[Assignment] I need every line of the material below that includes the string "body".

[Given data]
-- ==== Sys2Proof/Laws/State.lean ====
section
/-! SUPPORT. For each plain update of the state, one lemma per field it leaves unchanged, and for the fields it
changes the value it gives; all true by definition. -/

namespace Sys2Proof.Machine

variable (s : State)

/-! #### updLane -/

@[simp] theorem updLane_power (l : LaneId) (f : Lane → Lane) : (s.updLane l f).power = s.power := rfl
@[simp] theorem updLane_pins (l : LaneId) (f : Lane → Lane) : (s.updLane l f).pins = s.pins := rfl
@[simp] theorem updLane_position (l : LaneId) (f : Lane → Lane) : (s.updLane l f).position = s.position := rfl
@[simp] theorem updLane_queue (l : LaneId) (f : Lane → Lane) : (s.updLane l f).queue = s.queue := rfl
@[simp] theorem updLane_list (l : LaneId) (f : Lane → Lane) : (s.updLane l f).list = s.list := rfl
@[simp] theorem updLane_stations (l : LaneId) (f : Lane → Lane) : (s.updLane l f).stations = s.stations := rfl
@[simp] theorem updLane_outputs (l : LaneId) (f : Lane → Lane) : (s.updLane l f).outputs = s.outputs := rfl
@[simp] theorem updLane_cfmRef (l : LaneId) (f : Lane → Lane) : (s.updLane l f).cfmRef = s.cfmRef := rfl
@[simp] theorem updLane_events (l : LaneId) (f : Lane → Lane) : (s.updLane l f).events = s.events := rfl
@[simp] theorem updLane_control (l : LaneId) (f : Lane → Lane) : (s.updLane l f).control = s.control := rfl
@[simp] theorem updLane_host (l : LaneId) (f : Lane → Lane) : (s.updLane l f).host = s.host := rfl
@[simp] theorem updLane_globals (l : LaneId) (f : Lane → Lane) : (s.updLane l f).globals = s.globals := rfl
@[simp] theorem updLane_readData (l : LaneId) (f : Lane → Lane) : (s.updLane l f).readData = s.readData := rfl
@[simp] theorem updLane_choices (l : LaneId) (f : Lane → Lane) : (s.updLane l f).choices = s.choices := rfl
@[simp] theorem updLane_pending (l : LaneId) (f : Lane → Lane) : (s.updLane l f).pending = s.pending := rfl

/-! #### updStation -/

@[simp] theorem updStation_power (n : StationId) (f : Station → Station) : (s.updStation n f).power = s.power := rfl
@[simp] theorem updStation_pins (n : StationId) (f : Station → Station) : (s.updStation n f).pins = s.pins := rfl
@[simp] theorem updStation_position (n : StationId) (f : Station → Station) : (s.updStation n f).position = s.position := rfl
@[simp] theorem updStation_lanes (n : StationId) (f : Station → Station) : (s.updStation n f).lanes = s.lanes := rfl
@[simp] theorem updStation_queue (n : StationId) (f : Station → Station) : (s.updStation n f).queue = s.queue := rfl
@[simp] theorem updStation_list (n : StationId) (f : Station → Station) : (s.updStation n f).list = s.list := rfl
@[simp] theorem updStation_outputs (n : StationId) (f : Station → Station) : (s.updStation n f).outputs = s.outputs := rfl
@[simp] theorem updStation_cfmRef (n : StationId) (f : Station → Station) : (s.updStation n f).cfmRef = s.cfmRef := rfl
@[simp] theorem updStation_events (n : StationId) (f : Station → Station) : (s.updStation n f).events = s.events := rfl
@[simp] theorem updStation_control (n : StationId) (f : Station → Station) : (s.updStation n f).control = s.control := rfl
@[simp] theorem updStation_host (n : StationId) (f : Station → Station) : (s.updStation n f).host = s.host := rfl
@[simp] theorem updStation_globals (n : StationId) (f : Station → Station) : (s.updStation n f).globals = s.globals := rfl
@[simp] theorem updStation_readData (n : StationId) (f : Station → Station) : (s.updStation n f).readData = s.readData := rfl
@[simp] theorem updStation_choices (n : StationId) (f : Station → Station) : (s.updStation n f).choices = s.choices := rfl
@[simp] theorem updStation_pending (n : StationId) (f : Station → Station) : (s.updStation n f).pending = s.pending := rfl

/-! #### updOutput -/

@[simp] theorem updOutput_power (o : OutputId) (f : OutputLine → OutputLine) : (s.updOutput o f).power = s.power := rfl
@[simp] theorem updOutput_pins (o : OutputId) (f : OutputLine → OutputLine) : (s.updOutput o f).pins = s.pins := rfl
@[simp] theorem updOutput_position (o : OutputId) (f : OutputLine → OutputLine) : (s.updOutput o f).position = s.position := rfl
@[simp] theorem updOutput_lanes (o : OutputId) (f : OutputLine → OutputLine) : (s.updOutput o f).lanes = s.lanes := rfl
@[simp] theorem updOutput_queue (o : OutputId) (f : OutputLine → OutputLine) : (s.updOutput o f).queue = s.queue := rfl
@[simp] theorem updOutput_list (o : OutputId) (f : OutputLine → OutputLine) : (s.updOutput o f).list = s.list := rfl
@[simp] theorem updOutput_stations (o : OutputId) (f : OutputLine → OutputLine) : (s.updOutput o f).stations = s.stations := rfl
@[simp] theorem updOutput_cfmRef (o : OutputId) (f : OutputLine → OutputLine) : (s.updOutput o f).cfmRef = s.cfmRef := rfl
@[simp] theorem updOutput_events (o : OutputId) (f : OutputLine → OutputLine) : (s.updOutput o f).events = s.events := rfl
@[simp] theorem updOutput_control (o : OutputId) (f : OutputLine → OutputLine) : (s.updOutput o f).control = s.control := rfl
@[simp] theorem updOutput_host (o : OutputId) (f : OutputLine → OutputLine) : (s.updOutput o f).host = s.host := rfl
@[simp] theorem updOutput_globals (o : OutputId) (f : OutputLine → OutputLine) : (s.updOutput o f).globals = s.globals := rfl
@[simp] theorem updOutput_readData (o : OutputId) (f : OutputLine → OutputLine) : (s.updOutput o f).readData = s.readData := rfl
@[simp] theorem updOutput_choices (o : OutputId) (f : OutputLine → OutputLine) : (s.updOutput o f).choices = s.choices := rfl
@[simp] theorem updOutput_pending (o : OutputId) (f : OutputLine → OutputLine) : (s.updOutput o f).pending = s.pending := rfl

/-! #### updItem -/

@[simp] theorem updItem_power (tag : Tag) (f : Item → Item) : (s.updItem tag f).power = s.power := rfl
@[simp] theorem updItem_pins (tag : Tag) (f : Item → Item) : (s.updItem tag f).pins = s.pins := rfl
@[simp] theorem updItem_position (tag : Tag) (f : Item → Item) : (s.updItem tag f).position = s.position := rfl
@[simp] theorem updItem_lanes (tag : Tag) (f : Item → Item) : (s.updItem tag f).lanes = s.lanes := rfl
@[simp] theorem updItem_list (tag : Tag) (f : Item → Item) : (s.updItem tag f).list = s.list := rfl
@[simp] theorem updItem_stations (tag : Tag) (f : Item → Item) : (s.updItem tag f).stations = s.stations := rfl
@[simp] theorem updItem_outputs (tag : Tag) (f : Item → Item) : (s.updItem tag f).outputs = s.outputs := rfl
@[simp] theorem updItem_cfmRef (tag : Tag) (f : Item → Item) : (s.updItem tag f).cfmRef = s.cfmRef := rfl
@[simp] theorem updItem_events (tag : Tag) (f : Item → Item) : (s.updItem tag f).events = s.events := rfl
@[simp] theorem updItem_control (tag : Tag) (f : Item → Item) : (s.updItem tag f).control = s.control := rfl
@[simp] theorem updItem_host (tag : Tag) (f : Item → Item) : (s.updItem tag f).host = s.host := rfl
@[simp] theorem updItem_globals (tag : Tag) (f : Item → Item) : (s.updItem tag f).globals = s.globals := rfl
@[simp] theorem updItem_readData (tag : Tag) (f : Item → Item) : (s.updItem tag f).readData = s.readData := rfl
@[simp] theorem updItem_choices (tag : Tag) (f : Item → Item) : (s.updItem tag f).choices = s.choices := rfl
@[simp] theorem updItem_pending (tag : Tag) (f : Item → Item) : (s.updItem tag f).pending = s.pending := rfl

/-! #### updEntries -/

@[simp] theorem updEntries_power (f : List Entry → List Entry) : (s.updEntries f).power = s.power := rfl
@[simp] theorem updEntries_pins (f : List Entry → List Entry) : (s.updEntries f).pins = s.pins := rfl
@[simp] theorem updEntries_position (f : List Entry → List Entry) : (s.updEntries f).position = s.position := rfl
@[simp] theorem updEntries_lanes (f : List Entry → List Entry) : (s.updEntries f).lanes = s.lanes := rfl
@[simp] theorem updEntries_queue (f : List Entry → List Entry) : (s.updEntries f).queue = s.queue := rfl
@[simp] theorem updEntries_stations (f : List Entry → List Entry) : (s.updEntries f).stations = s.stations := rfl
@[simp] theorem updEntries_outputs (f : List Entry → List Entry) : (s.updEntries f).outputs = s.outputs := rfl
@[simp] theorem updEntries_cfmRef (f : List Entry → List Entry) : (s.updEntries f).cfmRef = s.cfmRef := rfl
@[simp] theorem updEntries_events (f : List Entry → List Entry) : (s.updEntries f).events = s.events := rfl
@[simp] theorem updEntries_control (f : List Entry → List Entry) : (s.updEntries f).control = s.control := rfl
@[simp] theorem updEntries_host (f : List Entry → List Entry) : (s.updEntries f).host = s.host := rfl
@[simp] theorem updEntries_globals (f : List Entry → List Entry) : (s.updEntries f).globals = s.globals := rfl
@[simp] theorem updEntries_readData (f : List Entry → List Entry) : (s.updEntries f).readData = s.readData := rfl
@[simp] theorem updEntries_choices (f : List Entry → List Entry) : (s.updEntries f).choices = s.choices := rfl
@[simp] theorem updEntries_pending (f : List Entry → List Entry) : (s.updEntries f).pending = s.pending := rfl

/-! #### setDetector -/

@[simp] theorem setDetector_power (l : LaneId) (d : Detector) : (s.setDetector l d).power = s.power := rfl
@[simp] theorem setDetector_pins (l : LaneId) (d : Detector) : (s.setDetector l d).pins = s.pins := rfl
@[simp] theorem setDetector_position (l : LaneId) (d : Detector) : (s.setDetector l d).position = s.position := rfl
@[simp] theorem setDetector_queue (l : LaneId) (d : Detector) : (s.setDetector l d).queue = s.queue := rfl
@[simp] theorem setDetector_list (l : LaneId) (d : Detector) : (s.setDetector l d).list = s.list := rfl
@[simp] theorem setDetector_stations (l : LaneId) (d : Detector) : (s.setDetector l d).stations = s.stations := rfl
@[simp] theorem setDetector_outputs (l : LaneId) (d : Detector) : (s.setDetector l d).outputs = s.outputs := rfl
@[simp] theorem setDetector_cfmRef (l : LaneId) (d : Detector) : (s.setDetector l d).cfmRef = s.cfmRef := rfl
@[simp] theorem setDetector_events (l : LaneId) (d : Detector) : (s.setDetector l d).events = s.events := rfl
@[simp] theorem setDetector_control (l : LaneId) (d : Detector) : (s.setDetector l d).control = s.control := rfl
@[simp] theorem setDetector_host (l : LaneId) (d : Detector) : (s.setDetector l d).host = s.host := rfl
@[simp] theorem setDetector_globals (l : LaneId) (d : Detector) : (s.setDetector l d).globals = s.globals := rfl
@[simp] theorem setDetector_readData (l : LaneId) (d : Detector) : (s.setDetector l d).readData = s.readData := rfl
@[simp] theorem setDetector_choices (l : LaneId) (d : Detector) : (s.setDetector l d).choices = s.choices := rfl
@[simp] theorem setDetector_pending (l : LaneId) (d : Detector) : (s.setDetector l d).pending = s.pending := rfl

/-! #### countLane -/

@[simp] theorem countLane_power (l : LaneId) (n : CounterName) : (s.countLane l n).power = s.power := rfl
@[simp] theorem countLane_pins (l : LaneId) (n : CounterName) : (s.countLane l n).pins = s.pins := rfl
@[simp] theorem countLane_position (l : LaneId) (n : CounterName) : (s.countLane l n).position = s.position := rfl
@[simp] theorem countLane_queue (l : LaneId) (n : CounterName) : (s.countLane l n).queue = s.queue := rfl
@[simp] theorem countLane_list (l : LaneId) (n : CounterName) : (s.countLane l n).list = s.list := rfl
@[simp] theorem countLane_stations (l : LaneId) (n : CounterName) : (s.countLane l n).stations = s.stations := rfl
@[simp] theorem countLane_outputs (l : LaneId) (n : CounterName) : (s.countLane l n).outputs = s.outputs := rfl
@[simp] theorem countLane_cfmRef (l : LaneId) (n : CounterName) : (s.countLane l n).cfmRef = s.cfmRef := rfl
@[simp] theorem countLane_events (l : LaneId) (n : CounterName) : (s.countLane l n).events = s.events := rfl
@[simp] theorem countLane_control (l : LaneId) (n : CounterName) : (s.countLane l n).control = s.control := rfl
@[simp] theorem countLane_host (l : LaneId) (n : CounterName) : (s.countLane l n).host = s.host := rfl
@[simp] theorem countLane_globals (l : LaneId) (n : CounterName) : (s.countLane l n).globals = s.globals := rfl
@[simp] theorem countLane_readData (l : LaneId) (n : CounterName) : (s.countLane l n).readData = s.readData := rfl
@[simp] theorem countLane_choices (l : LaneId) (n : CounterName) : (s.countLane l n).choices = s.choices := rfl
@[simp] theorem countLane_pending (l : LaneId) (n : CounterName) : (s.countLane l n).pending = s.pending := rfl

...

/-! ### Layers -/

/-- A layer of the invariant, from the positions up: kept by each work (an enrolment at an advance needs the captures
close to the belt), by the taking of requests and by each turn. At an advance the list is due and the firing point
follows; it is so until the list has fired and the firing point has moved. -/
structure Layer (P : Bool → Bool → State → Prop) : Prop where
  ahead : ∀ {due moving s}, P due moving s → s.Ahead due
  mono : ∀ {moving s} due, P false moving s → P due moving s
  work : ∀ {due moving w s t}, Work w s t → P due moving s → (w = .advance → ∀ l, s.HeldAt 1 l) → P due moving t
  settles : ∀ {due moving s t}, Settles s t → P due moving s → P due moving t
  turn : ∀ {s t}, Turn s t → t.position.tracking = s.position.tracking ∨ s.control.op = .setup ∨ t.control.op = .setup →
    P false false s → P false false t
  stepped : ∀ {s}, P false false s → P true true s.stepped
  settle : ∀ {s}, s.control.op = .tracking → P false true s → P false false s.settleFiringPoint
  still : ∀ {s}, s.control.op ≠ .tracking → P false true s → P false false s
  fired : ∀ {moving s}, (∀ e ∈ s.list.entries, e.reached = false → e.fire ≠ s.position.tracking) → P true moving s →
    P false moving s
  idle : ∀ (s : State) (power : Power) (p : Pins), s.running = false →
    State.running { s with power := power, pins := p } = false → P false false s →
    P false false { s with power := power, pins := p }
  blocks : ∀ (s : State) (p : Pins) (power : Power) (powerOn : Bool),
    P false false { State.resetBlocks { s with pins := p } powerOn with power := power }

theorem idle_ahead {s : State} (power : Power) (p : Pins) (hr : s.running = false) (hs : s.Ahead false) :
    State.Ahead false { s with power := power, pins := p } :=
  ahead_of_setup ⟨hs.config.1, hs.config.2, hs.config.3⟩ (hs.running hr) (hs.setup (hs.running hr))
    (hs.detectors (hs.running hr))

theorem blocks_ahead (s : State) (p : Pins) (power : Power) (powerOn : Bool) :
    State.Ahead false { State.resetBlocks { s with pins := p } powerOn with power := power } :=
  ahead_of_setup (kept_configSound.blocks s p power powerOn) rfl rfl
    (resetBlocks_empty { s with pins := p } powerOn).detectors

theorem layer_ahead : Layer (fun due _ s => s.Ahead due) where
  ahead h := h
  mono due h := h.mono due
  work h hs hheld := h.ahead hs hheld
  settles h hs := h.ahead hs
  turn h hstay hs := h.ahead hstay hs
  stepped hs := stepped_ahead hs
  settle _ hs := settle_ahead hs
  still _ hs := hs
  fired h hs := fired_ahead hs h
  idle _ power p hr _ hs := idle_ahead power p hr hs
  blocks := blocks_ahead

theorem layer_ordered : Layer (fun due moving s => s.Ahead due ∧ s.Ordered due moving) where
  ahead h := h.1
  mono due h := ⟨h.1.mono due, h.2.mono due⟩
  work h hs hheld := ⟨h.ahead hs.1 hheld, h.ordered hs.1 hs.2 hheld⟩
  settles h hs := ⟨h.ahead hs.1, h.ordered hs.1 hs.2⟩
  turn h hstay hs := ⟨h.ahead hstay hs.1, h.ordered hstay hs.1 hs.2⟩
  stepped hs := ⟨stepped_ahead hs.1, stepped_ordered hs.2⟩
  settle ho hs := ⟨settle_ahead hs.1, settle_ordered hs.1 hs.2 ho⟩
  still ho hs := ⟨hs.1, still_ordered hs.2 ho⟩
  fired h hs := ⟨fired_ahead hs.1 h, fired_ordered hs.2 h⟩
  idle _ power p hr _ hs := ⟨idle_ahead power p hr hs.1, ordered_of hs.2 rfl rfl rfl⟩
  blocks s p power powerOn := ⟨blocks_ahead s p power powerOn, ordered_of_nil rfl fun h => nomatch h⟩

...

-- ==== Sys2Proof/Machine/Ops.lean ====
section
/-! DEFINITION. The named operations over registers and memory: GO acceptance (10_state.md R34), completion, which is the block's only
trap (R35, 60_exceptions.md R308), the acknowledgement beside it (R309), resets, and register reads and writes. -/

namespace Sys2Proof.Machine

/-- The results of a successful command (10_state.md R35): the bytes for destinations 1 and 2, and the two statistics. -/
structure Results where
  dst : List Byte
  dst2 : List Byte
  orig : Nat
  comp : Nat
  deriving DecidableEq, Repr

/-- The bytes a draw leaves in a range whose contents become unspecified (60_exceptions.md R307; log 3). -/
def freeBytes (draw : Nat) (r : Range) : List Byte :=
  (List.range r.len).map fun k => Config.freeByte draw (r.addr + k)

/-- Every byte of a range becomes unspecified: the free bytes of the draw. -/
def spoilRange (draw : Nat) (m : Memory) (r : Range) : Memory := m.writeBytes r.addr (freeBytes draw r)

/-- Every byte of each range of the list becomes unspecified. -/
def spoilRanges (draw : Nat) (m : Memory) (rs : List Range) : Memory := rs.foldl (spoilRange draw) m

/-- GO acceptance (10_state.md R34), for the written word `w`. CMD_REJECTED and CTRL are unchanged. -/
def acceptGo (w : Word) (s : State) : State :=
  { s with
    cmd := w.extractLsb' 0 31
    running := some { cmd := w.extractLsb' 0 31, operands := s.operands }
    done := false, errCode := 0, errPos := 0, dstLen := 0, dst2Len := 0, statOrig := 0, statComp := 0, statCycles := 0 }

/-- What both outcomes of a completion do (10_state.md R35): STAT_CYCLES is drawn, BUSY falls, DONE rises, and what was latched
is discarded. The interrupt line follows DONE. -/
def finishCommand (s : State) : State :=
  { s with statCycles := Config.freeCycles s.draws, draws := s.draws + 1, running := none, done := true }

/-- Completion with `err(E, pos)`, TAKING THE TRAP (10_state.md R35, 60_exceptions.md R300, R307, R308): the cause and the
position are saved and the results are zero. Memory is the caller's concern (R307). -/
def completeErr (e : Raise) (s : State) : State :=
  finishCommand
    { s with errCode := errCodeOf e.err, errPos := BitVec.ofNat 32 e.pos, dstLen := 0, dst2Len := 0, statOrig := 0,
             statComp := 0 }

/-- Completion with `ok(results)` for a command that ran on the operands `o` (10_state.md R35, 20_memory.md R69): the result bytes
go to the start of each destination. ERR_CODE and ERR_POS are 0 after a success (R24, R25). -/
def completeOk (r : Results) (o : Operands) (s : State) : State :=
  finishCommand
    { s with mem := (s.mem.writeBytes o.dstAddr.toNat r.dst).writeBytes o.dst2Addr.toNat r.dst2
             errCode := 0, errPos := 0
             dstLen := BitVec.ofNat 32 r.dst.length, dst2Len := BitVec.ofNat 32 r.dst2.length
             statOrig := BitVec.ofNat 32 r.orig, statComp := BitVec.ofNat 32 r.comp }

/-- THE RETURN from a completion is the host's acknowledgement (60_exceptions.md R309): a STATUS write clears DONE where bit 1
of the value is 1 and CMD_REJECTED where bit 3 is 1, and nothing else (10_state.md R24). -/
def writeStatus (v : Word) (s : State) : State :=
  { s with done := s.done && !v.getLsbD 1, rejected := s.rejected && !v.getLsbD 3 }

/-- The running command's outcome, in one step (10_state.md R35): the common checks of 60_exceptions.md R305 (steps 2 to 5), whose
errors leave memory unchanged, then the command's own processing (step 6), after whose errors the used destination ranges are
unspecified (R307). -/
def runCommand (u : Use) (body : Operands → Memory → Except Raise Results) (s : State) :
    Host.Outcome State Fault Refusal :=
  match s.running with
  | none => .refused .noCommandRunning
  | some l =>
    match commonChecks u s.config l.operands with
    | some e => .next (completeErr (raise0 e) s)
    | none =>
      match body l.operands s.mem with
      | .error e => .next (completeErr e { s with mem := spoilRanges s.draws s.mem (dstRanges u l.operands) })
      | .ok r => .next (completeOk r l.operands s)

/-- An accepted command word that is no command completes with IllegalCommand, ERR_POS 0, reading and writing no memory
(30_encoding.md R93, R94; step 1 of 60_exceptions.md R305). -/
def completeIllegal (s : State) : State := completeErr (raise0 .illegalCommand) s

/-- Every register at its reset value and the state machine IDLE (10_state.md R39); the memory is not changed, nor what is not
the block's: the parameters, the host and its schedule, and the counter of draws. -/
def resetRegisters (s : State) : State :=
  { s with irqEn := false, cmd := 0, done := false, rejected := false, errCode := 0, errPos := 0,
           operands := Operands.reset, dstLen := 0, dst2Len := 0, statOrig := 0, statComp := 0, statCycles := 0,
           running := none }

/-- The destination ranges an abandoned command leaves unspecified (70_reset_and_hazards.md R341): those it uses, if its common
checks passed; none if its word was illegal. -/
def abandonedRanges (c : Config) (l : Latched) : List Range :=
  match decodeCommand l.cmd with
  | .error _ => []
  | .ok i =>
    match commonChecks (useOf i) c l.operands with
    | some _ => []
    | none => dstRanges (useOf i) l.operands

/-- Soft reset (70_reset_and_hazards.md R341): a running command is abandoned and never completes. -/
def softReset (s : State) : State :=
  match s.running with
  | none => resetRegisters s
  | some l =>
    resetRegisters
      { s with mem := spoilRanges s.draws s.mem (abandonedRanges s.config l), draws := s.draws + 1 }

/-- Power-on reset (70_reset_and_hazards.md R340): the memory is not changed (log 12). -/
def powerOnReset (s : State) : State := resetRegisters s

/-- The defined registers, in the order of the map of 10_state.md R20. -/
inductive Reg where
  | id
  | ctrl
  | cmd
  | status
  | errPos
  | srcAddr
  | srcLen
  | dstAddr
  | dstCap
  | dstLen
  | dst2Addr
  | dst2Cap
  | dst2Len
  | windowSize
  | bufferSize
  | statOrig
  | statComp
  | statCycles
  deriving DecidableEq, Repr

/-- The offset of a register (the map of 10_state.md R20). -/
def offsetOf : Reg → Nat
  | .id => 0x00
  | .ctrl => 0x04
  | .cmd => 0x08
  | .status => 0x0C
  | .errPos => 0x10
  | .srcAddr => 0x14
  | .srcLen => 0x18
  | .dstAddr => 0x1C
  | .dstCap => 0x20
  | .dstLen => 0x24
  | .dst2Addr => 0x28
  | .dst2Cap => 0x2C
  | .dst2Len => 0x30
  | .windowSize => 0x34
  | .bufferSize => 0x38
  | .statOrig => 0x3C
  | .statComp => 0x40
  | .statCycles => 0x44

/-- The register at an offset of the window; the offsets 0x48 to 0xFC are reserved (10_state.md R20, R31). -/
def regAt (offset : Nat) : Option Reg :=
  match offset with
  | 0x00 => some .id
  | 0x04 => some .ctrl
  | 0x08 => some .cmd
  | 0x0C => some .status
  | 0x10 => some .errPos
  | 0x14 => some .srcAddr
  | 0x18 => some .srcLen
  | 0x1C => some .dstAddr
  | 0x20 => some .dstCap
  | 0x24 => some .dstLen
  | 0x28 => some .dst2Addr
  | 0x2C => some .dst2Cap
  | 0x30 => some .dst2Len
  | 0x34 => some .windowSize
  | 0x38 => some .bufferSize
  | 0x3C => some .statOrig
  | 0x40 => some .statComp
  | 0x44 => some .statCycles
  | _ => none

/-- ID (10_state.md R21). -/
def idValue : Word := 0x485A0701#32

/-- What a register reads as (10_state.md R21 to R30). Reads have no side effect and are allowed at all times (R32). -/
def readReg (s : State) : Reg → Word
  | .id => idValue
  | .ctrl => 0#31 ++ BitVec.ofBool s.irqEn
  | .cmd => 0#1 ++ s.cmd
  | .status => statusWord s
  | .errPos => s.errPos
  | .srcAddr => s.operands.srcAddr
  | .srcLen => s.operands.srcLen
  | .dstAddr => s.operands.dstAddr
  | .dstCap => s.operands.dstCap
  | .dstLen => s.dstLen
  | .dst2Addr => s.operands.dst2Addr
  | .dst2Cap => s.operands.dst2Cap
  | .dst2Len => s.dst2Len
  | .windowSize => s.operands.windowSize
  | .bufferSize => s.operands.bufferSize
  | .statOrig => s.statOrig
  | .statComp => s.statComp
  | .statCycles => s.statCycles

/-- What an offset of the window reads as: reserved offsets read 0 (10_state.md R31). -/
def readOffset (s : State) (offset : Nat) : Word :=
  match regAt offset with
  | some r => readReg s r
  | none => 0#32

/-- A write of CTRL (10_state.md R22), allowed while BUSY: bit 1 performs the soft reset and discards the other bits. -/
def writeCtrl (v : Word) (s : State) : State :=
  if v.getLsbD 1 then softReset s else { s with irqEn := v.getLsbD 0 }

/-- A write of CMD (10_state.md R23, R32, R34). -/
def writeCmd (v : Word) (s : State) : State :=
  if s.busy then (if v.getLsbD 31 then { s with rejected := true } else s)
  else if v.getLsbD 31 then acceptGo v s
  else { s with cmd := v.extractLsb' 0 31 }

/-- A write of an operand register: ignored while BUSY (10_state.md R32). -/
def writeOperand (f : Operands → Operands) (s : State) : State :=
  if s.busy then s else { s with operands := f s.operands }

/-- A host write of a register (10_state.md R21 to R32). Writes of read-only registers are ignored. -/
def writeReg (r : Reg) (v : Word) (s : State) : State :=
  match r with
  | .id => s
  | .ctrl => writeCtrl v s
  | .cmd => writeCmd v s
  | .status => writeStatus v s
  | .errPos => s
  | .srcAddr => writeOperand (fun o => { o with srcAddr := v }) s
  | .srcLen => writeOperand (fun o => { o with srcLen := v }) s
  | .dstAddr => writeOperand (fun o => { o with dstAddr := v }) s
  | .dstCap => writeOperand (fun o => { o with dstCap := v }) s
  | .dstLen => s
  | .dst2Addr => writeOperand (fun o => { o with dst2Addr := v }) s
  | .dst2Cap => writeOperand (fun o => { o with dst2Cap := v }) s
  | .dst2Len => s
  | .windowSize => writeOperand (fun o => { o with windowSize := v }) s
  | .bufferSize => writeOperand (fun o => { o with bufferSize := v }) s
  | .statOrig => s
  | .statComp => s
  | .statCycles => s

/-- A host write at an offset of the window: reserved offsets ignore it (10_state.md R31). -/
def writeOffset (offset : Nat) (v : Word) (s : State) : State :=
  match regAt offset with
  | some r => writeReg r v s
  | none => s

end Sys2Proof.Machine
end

[Solution]
def runCommand (u : Use) (body : Operands → Memory → Except Raise Results) (s : State) :
      match body l.operands s.mem with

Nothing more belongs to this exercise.